• [Task goal]: Copy each line of the data below with the word "fetched".
*** Opening of Available data ***
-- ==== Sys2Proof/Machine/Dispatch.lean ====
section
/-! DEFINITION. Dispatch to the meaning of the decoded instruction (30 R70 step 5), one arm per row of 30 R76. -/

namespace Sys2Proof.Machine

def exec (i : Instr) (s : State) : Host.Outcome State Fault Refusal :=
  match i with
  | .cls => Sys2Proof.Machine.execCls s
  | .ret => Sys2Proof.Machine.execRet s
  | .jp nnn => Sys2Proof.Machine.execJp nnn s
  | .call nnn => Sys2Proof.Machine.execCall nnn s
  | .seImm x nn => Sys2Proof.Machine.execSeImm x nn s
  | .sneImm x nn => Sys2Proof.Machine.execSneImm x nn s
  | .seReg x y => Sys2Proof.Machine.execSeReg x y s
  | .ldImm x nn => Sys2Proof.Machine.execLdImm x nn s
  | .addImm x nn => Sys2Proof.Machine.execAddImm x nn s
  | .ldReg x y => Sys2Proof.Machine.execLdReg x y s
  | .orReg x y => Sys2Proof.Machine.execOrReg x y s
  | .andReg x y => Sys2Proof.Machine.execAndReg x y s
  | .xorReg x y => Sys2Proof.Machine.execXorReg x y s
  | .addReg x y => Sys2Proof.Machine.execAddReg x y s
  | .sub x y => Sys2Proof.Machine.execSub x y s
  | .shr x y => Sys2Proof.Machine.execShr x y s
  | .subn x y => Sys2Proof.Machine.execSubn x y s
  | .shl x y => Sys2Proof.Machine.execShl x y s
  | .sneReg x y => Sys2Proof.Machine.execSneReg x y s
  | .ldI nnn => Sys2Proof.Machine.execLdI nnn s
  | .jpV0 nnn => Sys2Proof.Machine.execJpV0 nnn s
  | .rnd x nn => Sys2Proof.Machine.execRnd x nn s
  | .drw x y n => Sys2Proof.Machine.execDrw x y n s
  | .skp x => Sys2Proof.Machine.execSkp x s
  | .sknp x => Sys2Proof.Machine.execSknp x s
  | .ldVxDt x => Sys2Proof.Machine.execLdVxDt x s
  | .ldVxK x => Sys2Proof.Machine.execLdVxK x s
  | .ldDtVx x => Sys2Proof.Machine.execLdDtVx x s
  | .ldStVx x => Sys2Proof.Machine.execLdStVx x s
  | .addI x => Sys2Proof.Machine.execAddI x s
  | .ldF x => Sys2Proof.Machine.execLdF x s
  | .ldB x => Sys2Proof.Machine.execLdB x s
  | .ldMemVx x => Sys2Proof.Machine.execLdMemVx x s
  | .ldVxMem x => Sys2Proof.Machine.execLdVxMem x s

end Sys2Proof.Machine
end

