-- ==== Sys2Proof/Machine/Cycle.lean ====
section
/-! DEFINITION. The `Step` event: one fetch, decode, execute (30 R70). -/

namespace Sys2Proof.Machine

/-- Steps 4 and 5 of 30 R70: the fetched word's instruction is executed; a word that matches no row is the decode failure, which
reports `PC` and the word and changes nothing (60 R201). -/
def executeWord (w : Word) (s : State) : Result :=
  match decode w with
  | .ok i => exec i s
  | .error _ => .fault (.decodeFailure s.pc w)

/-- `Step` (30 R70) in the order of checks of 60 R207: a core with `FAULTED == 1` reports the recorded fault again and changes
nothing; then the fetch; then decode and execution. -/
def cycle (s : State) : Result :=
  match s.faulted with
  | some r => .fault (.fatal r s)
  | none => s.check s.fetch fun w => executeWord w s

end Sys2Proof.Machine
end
*** Close of Available data ***
*** Opening of Available data ***
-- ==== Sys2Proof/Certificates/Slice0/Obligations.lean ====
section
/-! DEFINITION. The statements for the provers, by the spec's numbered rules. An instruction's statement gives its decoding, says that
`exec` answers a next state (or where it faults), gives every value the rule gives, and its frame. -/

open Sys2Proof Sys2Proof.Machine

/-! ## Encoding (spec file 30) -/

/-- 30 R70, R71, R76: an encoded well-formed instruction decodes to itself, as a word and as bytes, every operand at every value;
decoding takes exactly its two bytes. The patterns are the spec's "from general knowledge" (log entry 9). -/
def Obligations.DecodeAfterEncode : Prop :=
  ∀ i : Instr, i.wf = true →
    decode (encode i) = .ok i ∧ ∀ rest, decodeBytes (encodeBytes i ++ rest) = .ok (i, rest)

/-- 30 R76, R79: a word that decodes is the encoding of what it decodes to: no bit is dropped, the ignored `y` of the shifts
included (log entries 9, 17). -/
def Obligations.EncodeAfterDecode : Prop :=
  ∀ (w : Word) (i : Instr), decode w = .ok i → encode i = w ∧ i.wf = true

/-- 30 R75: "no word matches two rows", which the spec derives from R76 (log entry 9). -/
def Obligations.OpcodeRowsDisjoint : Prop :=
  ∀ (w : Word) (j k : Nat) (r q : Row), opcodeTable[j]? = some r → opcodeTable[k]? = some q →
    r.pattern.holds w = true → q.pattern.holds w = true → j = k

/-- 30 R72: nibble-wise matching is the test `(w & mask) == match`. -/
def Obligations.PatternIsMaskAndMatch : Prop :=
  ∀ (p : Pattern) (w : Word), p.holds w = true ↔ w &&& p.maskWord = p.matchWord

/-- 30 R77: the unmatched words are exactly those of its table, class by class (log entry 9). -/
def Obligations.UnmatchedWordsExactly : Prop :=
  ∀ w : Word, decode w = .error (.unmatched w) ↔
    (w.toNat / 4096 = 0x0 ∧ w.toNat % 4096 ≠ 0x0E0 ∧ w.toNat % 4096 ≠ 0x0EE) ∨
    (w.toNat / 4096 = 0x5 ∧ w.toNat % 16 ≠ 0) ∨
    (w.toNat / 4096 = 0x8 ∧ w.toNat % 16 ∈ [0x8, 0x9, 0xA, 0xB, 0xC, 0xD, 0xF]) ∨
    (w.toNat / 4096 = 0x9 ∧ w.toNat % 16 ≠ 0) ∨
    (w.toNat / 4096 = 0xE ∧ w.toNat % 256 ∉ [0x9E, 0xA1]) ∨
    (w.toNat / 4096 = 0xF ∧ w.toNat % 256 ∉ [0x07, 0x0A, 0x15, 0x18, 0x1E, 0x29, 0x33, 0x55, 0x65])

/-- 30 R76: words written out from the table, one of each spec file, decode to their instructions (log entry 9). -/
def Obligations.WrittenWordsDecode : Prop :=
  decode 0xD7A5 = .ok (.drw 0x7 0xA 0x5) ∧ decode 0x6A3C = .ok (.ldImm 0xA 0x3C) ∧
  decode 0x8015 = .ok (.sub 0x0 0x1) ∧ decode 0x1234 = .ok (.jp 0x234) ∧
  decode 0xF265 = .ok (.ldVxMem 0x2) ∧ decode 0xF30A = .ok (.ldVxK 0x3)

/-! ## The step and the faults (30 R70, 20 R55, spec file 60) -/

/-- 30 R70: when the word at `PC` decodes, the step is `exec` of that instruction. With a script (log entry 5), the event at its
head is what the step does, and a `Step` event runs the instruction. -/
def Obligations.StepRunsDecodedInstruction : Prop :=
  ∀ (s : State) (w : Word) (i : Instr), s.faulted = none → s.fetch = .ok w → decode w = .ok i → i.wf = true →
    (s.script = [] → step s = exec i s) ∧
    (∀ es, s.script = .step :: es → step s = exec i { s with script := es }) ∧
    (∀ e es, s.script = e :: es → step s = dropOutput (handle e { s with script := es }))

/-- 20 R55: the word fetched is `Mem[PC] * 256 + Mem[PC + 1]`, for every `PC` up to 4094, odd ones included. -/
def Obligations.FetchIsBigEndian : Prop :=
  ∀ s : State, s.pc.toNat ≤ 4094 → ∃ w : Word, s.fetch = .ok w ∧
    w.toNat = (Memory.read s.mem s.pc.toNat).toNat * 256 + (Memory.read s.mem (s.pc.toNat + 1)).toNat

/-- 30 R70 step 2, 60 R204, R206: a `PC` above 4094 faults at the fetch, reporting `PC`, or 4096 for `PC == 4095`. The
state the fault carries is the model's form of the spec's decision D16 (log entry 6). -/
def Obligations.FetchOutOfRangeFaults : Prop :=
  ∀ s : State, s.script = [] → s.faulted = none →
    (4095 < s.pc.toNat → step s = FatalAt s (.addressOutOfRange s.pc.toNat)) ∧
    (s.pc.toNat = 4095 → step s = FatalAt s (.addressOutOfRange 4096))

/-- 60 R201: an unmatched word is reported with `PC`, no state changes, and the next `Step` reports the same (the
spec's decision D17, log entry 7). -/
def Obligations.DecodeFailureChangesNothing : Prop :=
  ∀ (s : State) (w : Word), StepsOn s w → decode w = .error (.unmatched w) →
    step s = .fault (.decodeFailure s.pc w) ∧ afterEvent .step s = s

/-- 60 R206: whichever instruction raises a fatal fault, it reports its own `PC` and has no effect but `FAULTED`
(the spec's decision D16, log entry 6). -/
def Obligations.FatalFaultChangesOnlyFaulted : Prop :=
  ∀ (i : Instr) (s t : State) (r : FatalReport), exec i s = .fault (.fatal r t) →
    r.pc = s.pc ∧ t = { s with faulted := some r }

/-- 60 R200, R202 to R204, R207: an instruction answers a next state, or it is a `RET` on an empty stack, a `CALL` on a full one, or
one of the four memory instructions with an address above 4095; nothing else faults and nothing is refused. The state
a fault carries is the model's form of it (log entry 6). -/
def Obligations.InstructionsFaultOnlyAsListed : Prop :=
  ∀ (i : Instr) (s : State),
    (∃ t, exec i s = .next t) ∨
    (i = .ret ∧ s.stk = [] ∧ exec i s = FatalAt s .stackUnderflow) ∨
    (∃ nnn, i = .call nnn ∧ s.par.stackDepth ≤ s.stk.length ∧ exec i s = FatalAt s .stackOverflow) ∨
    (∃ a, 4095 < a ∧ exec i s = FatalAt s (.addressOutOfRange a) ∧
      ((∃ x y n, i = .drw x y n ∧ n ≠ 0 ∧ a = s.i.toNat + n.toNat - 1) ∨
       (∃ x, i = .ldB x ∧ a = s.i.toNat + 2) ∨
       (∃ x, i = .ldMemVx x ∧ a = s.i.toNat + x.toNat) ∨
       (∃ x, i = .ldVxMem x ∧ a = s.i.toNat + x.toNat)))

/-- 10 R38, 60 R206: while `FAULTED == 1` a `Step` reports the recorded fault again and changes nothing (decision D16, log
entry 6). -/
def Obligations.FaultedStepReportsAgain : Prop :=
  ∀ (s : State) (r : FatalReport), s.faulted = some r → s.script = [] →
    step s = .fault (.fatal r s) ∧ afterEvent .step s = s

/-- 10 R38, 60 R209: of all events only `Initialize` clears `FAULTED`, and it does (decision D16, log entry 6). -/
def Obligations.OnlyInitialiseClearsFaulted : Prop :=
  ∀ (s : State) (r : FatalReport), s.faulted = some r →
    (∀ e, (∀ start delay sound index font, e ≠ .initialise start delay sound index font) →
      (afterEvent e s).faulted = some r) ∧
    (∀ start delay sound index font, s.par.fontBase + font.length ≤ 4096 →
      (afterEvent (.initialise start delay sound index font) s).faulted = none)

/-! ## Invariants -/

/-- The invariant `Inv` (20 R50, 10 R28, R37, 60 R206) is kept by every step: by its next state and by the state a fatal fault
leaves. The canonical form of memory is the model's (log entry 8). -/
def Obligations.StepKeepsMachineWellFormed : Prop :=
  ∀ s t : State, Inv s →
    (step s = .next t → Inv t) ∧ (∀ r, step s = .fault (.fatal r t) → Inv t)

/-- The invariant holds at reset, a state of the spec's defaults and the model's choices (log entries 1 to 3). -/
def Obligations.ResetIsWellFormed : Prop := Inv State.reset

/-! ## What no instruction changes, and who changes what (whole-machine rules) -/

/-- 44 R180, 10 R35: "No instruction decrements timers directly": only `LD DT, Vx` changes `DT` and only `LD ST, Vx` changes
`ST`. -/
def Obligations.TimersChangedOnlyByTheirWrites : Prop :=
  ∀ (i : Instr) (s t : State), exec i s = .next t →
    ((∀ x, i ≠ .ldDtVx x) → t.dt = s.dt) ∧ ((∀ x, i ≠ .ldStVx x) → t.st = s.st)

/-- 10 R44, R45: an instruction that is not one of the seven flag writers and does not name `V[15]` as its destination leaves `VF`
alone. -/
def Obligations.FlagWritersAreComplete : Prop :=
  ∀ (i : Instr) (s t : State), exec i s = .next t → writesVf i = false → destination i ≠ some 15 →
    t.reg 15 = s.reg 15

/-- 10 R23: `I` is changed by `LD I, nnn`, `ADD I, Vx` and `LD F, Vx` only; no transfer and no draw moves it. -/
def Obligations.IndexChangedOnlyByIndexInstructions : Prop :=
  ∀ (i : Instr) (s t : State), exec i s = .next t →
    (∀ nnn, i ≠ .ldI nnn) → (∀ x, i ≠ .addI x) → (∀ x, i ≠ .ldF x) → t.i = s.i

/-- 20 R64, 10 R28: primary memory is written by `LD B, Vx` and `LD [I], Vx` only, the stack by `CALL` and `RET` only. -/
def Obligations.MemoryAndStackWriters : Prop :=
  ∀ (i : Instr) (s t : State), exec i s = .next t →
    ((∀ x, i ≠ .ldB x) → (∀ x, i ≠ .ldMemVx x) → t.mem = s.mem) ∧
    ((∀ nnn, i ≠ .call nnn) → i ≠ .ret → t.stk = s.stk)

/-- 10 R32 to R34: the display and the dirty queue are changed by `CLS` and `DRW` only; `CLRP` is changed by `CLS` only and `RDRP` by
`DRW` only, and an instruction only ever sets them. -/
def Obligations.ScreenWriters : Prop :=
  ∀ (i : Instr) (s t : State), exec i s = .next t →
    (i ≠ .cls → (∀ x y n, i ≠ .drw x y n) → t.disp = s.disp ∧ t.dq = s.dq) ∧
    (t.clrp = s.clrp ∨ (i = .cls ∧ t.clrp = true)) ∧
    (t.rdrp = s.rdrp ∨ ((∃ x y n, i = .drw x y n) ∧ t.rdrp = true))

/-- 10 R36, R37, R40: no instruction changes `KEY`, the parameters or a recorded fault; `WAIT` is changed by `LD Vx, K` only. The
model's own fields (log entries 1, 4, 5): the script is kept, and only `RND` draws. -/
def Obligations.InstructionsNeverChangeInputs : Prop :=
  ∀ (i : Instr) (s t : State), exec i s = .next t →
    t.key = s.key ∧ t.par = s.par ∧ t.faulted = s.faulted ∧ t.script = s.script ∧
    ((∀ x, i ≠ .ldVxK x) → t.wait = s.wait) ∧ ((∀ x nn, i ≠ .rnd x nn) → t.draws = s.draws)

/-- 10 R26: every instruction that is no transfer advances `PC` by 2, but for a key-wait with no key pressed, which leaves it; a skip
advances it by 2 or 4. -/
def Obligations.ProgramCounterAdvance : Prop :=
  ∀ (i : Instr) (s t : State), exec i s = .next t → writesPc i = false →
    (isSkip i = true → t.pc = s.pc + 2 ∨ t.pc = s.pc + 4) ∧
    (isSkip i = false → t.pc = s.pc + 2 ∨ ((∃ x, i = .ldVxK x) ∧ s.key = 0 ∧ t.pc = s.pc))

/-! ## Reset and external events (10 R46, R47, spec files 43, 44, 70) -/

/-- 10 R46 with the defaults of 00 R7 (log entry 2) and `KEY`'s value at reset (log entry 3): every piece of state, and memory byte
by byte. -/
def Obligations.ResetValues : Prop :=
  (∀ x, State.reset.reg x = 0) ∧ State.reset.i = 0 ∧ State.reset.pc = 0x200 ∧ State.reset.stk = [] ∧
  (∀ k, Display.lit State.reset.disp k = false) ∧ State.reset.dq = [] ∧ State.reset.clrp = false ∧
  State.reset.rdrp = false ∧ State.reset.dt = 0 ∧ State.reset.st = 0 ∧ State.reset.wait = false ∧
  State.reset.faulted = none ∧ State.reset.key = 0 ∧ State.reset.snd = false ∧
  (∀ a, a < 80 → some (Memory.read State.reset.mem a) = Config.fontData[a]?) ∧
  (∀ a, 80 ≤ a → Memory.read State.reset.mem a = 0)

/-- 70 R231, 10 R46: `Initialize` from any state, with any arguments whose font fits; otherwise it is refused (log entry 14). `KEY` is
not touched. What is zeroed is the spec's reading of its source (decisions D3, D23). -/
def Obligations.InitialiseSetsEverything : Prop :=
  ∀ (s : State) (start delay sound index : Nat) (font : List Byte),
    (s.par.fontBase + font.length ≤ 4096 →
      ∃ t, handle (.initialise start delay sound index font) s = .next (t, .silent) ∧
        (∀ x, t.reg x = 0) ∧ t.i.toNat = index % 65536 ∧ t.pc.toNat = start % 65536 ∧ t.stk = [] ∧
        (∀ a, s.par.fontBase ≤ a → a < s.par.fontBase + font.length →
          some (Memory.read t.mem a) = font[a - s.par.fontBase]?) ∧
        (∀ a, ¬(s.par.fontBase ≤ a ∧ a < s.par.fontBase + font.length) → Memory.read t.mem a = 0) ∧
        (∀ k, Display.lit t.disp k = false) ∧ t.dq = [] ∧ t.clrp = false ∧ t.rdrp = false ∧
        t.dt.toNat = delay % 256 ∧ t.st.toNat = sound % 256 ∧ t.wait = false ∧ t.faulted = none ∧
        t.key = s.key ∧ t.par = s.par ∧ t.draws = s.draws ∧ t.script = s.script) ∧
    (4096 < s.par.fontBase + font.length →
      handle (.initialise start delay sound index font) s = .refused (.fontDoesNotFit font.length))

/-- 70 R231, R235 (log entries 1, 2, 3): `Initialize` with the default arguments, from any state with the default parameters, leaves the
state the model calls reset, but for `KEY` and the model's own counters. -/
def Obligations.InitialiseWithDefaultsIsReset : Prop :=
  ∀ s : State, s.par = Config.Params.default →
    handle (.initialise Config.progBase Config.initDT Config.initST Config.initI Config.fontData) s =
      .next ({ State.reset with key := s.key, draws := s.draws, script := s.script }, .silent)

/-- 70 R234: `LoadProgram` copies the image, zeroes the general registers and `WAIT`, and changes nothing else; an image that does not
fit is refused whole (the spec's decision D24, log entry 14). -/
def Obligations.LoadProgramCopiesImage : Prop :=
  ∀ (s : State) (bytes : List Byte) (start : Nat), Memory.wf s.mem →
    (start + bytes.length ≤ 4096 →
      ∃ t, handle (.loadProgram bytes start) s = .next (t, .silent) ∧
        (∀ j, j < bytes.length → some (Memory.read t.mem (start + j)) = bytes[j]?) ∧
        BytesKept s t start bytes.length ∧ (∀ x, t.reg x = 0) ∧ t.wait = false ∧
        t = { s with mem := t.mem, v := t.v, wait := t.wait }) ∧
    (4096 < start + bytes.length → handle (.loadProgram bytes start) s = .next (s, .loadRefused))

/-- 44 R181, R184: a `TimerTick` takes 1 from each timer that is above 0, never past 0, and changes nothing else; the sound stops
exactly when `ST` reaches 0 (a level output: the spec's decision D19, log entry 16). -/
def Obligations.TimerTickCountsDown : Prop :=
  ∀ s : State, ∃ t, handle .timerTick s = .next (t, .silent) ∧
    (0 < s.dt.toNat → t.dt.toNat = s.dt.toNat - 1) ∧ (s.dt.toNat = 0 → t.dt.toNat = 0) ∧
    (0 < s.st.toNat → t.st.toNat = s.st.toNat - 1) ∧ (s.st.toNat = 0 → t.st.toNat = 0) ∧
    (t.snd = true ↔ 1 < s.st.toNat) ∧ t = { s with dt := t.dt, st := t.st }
*** Close of Available data ***
• [Solution to this exercise]:
/-- Steps 4 and 5 of 30 R70: the fetched word's instruction is executed; a word that matches no row is the decode failure, which
/-- 20 R55: the word fetched is `Mem[PC] * 256 + Mem[PC + 1]`, for every `PC` up to 4094, odd ones included. -/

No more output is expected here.